В такой короткой записочке Соня ухитрилась сделать грамматическую ошибку: вместо „что бы“ у нее было написано „чтобы“. Должно быть, Игорь долго стоял с запиской в руке и широко улыбался, потому что подвыпивший прохожий проковылял мимо него, остановился, обернулся и хотел что-то сказать. Но передумал, махнул рукой и побрел дальше, неся на плечах свою покачивающуюся, тусклую, как станционный фонарь, вселенную. Игорь не любил нетрезвых людей, но этому человеку он от души пожелал вдогонку (мысленно, разумеется) всего самого доброго.
Потом он вернулся к витрине универсама и, не чувствуя еще, что замерз, снова запрокинул голову. Судя по освещению, Соня сидела у зеркала и, невидимая отсюда, любовалась собой. „Она тысячу раз права, – думал Игорь, – и сто тысяч раз не прав тот болван, который задумал подстричь все деревья. Что за дикая идея, чтобы все на свете девчонки непременно получали пятерки по геометрии?!“ Ну а то, что он занимается с Соней, „курирует“ ее, пытаясь подогнать под очередной график для своей десятиминутки, – разве это не попытка рассадить по линейке кусты? Эта мысль не впервые приходила Игорю в голову, и ему хотелось бы поскорее дожить до тех времен, когда она покажется нелепой и странной.
Сюда, к витрине, однажды вечером подошла Нина-маленькая. В накинутом на плечи пальто она долго стояла поодаль, и Игорь не сразу ее узнал. Был мороз, снег хрустел под ногами, сестра приблизилась. „Постыдись, – тихо сказала она, – ты же сам на себя не похож“. И они вместе вернулись домой, не проронив по дороге ни слова. Свет у родителей был погашен, старики усиленно притворялись спящими… Но на другой вечер Игорь опять стоял в одном пиджаке у витрины универсама.
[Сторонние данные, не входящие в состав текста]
theorem othersLaid_core {o₀ : State} (h : Nat) (s : State) (hk : Kept o₀ s) :
    Kept o₀ (othersLaid h s) := by
  unfold othersLaid
  try dsimp only
  repeat' first
    | with_reducible assumption | with_reducible exact trivial | with_reducible apply layContexts_core
    | with_reducible apply laid_core | with_reducible apply foldl_core | with_reducible apply foldl_kept2
    | with_reducible apply foldl_kept3 | simp only [kept_mk, kept_fold] | (intro _) | with_reducible rfl | split
    | with_reducible apply ite_answer_core | with_reducible apply ite_done_core | with_reducible apply ite_core
    | refine of_pair (by with_reducible assumption) ?_ | refine of_triple (by with_reducible assumption) ?_
    | refine of_some (by with_reducible assumption) ?_ | refine of_somep (by with_reducible assumption) ?_
    | refine of_next (by with_reducible assumption) ?_ | refine of_inl (by with_reducible assumption) ?_

theorem execTxnCommit_core {o₀ : State} (q : Request) (bad : List (Nat × Nat)) (nacks : Nat) (s : State) (hk : Kept o₀ s) :
    KeptAnswer o₀ (execTxnCommit q bad nacks s) := by
  unfold execTxnCommit
  try dsimp only
  repeat' first
    | with_reducible assumption | with_reducible exact trivial | with_reducible apply next_core | with_reducible apply refused_core
    | with_reducible apply ok_core | with_reducible apply refuse_core | with_reducible apply reply_core
    | with_reducible apply wait_core | with_reducible apply some_core | with_reducible apply none_core
    | with_reducible apply somep_core | with_reducible apply nonep_core | with_reducible apply shadowsGood_core
    | with_reducible apply runCommand_core | with_reducible apply setTxn_core | with_reducible apply raiseLead_core
    | with_reducible apply draw_core | simp only [kept_mk, kept_fold] | (intro _) | with_reducible rfl | split
    | with_reducible apply ite_answer_core | with_reducible apply ite_done_core | with_reducible apply ite_core
    | refine of_pair (by with_reducible assumption) ?_ | refine of_triple (by with_reducible assumption) ?_
    | refine of_some (by with_reducible assumption) ?_ | refine of_somep (by with_reducible assumption) ?_
    | refine of_next (by with_reducible assumption) ?_ | refine of_inl (by with_reducible assumption) ?_

theorem changeGangs_core {o₀ : State} (pair : Nat) (old : State) (s : State) (hk : Kept o₀ s) :
    Kept o₀ (changeGangs pair old s) := by
  unfold changeGangs
  try dsimp only
  repeat' first
    | with_reducible assumption | with_reducible exact trivial | with_reducible apply startTraining_core
    | with_reducible apply linkDown_core | with_reducible apply retrain_core | with_reducible apply judgePort_core
    | with_reducible apply roundsAfter_core | with_reducible apply advertise_core | with_reducible apply modPort_core
    | with_reducible apply modLink_core | with_reducible apply foldl_core | with_reducible apply foldl_kept2
    | with_reducible apply foldl_kept3 | simp only [kept_mk, kept_fold] | (intro _) | with_reducible rfl | split
    | with_reducible apply ite_answer_core | with_reducible apply ite_done_core | with_reducible apply ite_core
    | refine of_pair (by with_reducible assumption) ?_ | refine of_triple (by with_reducible assumption) ?_
    | refine of_some (by with_reducible assumption) ?_ | refine of_somep (by with_reducible assumption) ?_
    | refine of_next (by with_reducible assumption) ?_ | refine of_inl (by with_reducible assumption) ?_

theorem settleBlock_core {o₀ : State} (key : Nat) (v : Bytes) (old s : State) (hk : Kept o₀ s) :
    Kept o₀ (settleBlock key v old s) := by
  unfold settleBlock
  try dsimp only
  repeat' first
    | with_reducible assumption | with_reducible apply rollBack_core | with_reducible apply raiseLead_core | with_reducible apply getD_core
    | with_reducible apply foldl_core | with_reducible apply foldl_kept2 | with_reducible apply foldl_kept3 | (intro _) | with_reducible rfl
    | split | with_reducible apply ite_core

theorem settleRegulator_core {o₀ : State} (h part : Nat) (old s : State) (hk : Kept o₀ s) :
    Kept o₀ (settleRegulator h part old s) := by
  unfold settleRegulator
  try dsimp only
  repeat' first
    | with_reducible assumption | simp only [kept_mk, kept_fold] | with_reducible rfl

theorem settleItem_core {o₀ : State} (old : State) (s : State) (i : Item) (hk : Kept o₀ s) :
    Kept o₀ (settleItem old s i) := by
  unfold settleItem
  try dsimp only
  repeat' first
    | with_reducible assumption | with_reducible exact trivial | with_reducible apply settleRegulator_core
    | with_reducible apply settleBlock_core | with_reducible apply changeGangs_core | with_reducible apply dropFlowlets_core
    | with_reducible apply judgePort_core | with_reducible apply advertise_core | with_reducible apply touchHeads_core
    | with_reducible apply modHall_core | with_reducible apply raiseLead_core | with_reducible apply getD_core
    | simp only [kept_mk, kept_fold] | (intro _) | with_reducible rfl | split | with_reducible apply ite_answer_core
    | with_reducible apply ite_done_core | with_reducible apply ite_core | refine of_pair (by with_reducible assumption) ?_
    | refine of_triple (by with_reducible assumption) ?_ | refine of_some (by with_reducible assumption) ?_
    | refine of_somep (by with_reducible assumption) ?_ | refine of_next (by with_reducible assumption) ?_
    | refine of_inl (by with_reducible assumption) ?_

theorem dropHeld_core {o₀ : State} (sel : Nat → Frame → Bool) (s : State) (hk : Kept o₀ s) :
    Kept o₀ (dropHeld sel s) := by
  unfold dropHeld
  try dsimp only
  repeat' first
    | with_reducible assumption | simp only [kept_mk, kept_fold] | (intro _) | with_reducible rfl

theorem purge_core {o₀ : State} (sel : Nat → Frame → Bool) (note : Nat → Nat → State → State) (s : State)
    (hf_note : ∀ x0 x1 x2, Kept o₀ x2 → Kept o₀ (note x0 x1 x2))
    (hk : Kept o₀ s) :
    Kept o₀ (purge sel note s) := by
  unfold purge
  try dsimp only
  repeat' first
    | with_reducible assumption | with_reducible apply hf_note | with_reducible apply dropHeld_core | with_reducible apply freeFrame_core
    | with_reducible apply foldl_core | with_reducible apply foldl_kept2 | with_reducible apply foldl_kept3 | (intro _) | with_reducible rfl
    | split | with_reducible apply ite_core | refine of_pair (by with_reducible assumption) ?_
    | refine of_some (by with_reducible assumption) ?_ | refine of_next (by with_reducible assumption) ?_
    | refine of_inl (by with_reducible assumption) ?_

theorem enterQuiesced_core {o₀ : State} (key flushed : Nat) (s : State) (hk : Kept o₀ s) :
    Kept o₀ (enterQuiesced key flushed s) := by
  unfold enterQuiesced
  try dsimp only
  repeat' first
    | with_reducible assumption | with_reducible apply modBlock_core | with_reducible apply raiseLead_core
    | with_reducible apply complete_core | simp only [kept_mk, kept_fold] | (intro _) | with_reducible rfl | split
    | with_reducible apply ite_core | refine of_pair (by with_reducible assumption) ?_ | refine of_some (by with_reducible assumption) ?_
    | refine of_next (by with_reducible assumption) ?_ | refine of_inl (by with_reducible assumption) ?_

theorem execQuiesceDrainCheck_core {o₀ : State} (latchkey : Nat) (s : State) (hk : Kept o₀ s) :
    KeptAnswer o₀ (execQuiesceDrainCheck latchkey s) := by
  unfold execQuiesceDrainCheck
  try dsimp only
  repeat' first
    | with_reducible assumption | with_reducible apply next_core | with_reducible apply refused_core
    | with_reducible apply enterQuiesced_core | (intro _) | with_reducible rfl | split | with_reducible apply ite_answer_core
    | with_reducible apply ite_core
Ему казалось, что стены Сониной комнаты озарены цветными отблесками легенд ее детства. Одну, может быть и не вымышленную, Игорь очень любил. Даже сейчас, вспомнив о ней, он растроганно заулыбался. Это был рассказ о том, как, потерявшись в городском парке воскресным вечером, пятилетняя Соня забралась на эстраду (шел какой-то концерт) и, приказав конферансье опустить микрофон, принялась бесстрашно декламировать стишки. А в это время ее мама, совершенно обезумев от горя, бегала по темным аллеям, обливаясь слезами и не произнося ни слова.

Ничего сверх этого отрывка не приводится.